Rabu, 14 April 2021 | 12:22 WIB
Luhut Sebut OTT KPK Tak Buat Koruptor Jera, Rocky: Istana Bisa Disalahkan
Rocky Gerung (Suara.com/Achmad Ali)

Suara.com - Pengamat politik Rocky Gerung menyoroti pernyataan Menteri Koordinator Bidang Kemaritiman dan Investasi Luhut Binsar Panjaitan yang menyebut OTT KPK tidak membuat jera para koruptor.

Rocky Gerung mengklaim semua bermula ketika KPK mulai dilemahkan. Oleh sebab itu menurutnya pihak istana bisa disalahkan.

Pernyataan itu disampaikan Rocky Gerung dalam video berjudul "MENKO LUHUT MINTA MAAF. KPK MAKIN TIDAK BERDAYA" yang disiarkan melalui saluran YouTube miliknya, Rabu (14/4/2021).

Rocky Gerung memulai komentarnya dengan menganalogikan Luhut dengan sopir truk yang meminta maaf karena gas buang mengaburkan pandangan kendaraan lain di belakang.

Perlu diketahui, Luhut mengaku meminta maaf bicara terbuka bahwa OTT tidak membuahkan hasil sebagaimana diharapkan.

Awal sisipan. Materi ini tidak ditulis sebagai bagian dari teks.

-- ==== Sys2Proof/Proofs/RingLaw.lean ====
section
/-! PROOF. Every step keeps the law of the notice ring (O4). What the ring and the notice in progress are asked is kept
change by change; which access holds the memory side is followed command by command. -/

namespace Sys2Proof.Machine

open Relation

variable {s t u : State} {n : Notice}

/-! ## The law without the memory side -/

/-- A notice is in progress with a word still to write (R163). -/
def State.wordLeft (s : State) : Prop := ∃ n, s.notice = some n ∧ n.written < 8

/-- The Notice Writer's law but for what it asks of the access that holds the memory side (R159). -/
def State.writerLaw (s : State) : Prop :=
  (∀ r, s.ringWaiting = some r → r.capacityOk) ∧ (s.headerDue = true → s.notice = none) ∧
  (∀ n, s.notice = some n → n.words.length = 8 ∧ n.written ≤ 8) ∧
  (s.noticeRing = none →
    s.notice = none ∧ s.headerDue = false ∧ s.ringWaiting = none ∧ s.producer = s.consumer) ∧
  ∀ r, s.noticeRing = some r →
    r.capacityOk ∧ s.unconsumed ≤ r.count ∧ (s.notice ≠ none → s.unconsumed < r.count)

theorem ringLaw_iff (s : State) : s.ringLaw ↔
    s.writerLaw ∧ ∀ w, s.arb.busy = some (.internal w (some .noticeWord)) → s.wordLeft := by
  unfold State.ringLaw State.writerLaw State.wordLeft
  cases s.noticeRing with
  | none => simp only [reduceCtorEq, false_implies, implies_true, and_true, true_implies]; tauto
  | some r => simp only [reduceCtorEq, false_implies, true_and, Option.some.injEq, forall_eq']; tauto

theorem writerLaw_of_same (h : t.writer = s.writer) (hs : s.writerLaw) : t.writerLaw := by
  simp only [State.writer, Prod.mk.injEq] at h
  obtain ⟨hn, hr, hp, hc, hd, hw⟩ := h
  unfold State.writerLaw State.unconsumed at hs ⊢
  rwa [hn, hr, hp, hc, hd, hw]

/-- A take adds a notice to a ring with room (R161). -/
theorem taken_writerLaw (hc : s.canTake = true) (hlen : n.words.length = 8) (hn : n.written = 0) (h : s.writerLaw) :
    State.writerLaw { s with notice := some n } := by
  obtain ⟨hnone, hheader, r, hr, hroom⟩ := (canTake_iff s).mp hc
  obtain ⟨hwait, -, -, -, hring⟩ := h
  refine ⟨hwait, fun hd => absurd (hheader.symm.trans hd) nofun, fun m hm => ?_,
    fun hno => absurd (hr.symm.trans hno) nofun, fun r' hr' => ?_⟩
  · obtain rfl := Option.some.inj hm
    exact ⟨hlen, hn ▸ Nat.zero_le 8⟩
  · obtain ⟨hcap, hle, -⟩ := hring r' hr'
    obtain rfl := Option.some.inj (hr.symm.trans hr')
    exact ⟨hcap, hle, fun _ => hroom⟩

/-- An index below a whole turn grows by one. -/
theorem toNat_succ_sub {a b : Half} (h : (a - b).toNat < 65535) : (a + 1 - b).toNat = (a - b).toNat + 1 := by
  bv_omega

/-- An accepted consumer index leaves the count within the capacity, now and once the notice in progress is written
(R160). -/
theorem consumed_writerLaw {r : Ring} {v : Half} (hr : s.noticeRing = some r) (ha : s.acceptsConsumer r v = true)
    (h : s.writerLaw) : State.writerLaw { s with consumer := v } := by
  obtain ⟨hwait, hheader, hnotice, -, hring⟩ := h
  obtain ⟨hnow, hlater⟩ := Bool.and_eq_true_iff.mp ha
  refine ⟨hwait, hheader, hnotice, fun hno => absurd (hr.symm.trans hno) nofun, fun r' hr' => ?_⟩
  obtain ⟨hcap, -, -⟩ := hring r' hr'
  obtain rfl := Option.some.inj (hr.symm.trans hr')
  have hle : (s.producer - v).toNat ≤ r.count := of_decide_eq_true hnow
  refine ⟨hcap, hle, fun hn => ?_⟩
  have hnext : (s.producer + 1 - v).toNat ≤ r.count := by
    rcases Bool.or_eq_true_iff.mp hlater with hnone | hnext
    · exact absurd (Option.isNone_iff_eq_none.mp hnone) hn
    · exact of_decide_eq_true hnext
  have hmax : r.count ≤ 1024 := hcap.2
  rw [toNat_succ_sub (by omega)] at hnext
  exact hnext

theorem unfreed_writerLaw (h : s.writerLaw) :
    State.writerLaw { s with notice := s.notice.map (fun n => { n with frees := none }) } := by
  have hmap : s.notice.map (fun n => { n with frees := none }) = none ↔ s.notice = none := Option.map_eq_none_iff
  obtain ⟨hwait, hheader, hnotice, hnone, hring⟩ := h
  refine ⟨hwait, fun hd => hmap.mpr (hheader hd), fun m hm => ?_, fun hno => ?_, fun r hr => ?_⟩
  · obtain ⟨n, hn, rfl⟩ := Option.map_eq_some_iff.mp hm
    exact hnotice n hn
  · obtain ⟨hn, hrest⟩ := hnone hno
    exact ⟨hmap.mpr hn, hrest⟩
  · obtain ⟨hcap, hle, hlt⟩ := hring r hr
    exact ⟨hcap, hle, fun hn => hlt (mt hmap.mpr hn)⟩

/-- A ring as it is initialised holds nothing (R164). -/
theorem fresh_writerLaw {r : Ring} (hring : t.noticeRing = some r) (hr : r.capacityOk) (hp : t.producer = 0)
    (hc : t.consumer = 0) (hn : t.notice = none) (hw : t.ringWaiting = none) : t.writerLaw := by
  refine ⟨fun r' hr' => absurd (hw.symm.trans hr') nofun, fun _ => hn, fun m hm => absurd (hn.symm.trans hm) nofun,
    fun hno => absurd (hring.symm.trans hno) nofun, fun r' hr' => ?_⟩
  obtain rfl := Option.some.inj (hring.symm.trans hr')
  have hzero : t.unconsumed = 0 := by rw [State.unconsumed, hp, hc]; rfl
  exact ⟨hr, hzero ▸ Nat.zero_le _, fun hne => absurd hn hne⟩

theorem applyNoticeRing_writerLaw {r : Ring} (hr : r.capacityOk) (h : s.writerLaw) :
    (applyNoticeRing r s).writerLaw := by
  obtain ⟨-, hheader, hnotice, hnone, hring⟩ := h
  rcases applyNoticeRing_cases r s with ⟨-, he⟩ | ⟨-, hn, he⟩ | ⟨-, hn, he⟩
  · rw [he]
    refine ⟨nofun, hheader, hnotice, fun hno => ?_, hring⟩
    obtain ⟨hno', hhdr, -, hidx⟩ := hnone hno
    exact ⟨hno', hhdr, rfl, hidx⟩
  · rw [he]
    exact ⟨fun r' hr' => Option.some.inj hr' ▸ hr, hheader, hnotice, fun hno => absurd (hnone hno).1 hn, hring⟩
  · rw [he]
    exact fresh_writerLaw (r := r) rfl hr rfl rfl hn rfl

theorem WriterChange.writerLaw (h : WriterChange s t) (hs : s.writerLaw) : t.writerLaw := by
  cases h with
  | same h => exact writerLaw_of_same h hs
  | taken n hc hlen hn h => exact writerLaw_of_same h (taken_writerLaw hc hlen hn hs)
  | consumed r v hr ha h => exact writerLaw_of_same h (consumed_writerLaw hr ha hs)
  | unfreed h => exact writerLaw_of_same h (unfreed_writerLaw hs)
  | applied r hr h => exact writerLaw_of_same h (applyNoticeRing_writerLaw hr hs)

theorem WriterChanges.writerLaw (h : WriterChanges s t) (hs : s.writerLaw) : t.writerLaw := by
  induction h with
  | refl => exact hs
  | tail _ hab ih => exact hab.writerLaw ih

theorem WriterChanges.wordLeft (h : WriterChanges s t) (hs : s.wordLeft) : t.wordLeft := by
  obtain ⟨n, hn, hlt⟩ := hs
  obtain ⟨n', hn', -, hwritten⟩ := h.notice hn
  exact ⟨n', hn', hwritten ▸ hlt⟩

Oleh sebab itu, dia minta kinerja KPK terus ditingkatkan.

Rocky Gerung soal Luhut sebut OTT KPK tak buat koruptor jera (YouTube).
Rocky Gerung soal Luhut sebut OTT KPK tak buat koruptor jera (YouTube).

Rocky Gerung juga menganalogikan KPK dengan truk yang tak pernah di-kir tetapi dipaksa berjalan sehingga kehilangan tenaga. Oleh sebab itu, dia mengaku bisa paham betapa kecewanya Luhut.

"Akhirnya orang masuk satu gejala umum kepercayaan terhadap lembaga-lembaga ini hilang. Itu yang kita hitung dari awal karena semua orang masuk nyari peluang," kata Rocky Gerung seperti dikutip Suara.com.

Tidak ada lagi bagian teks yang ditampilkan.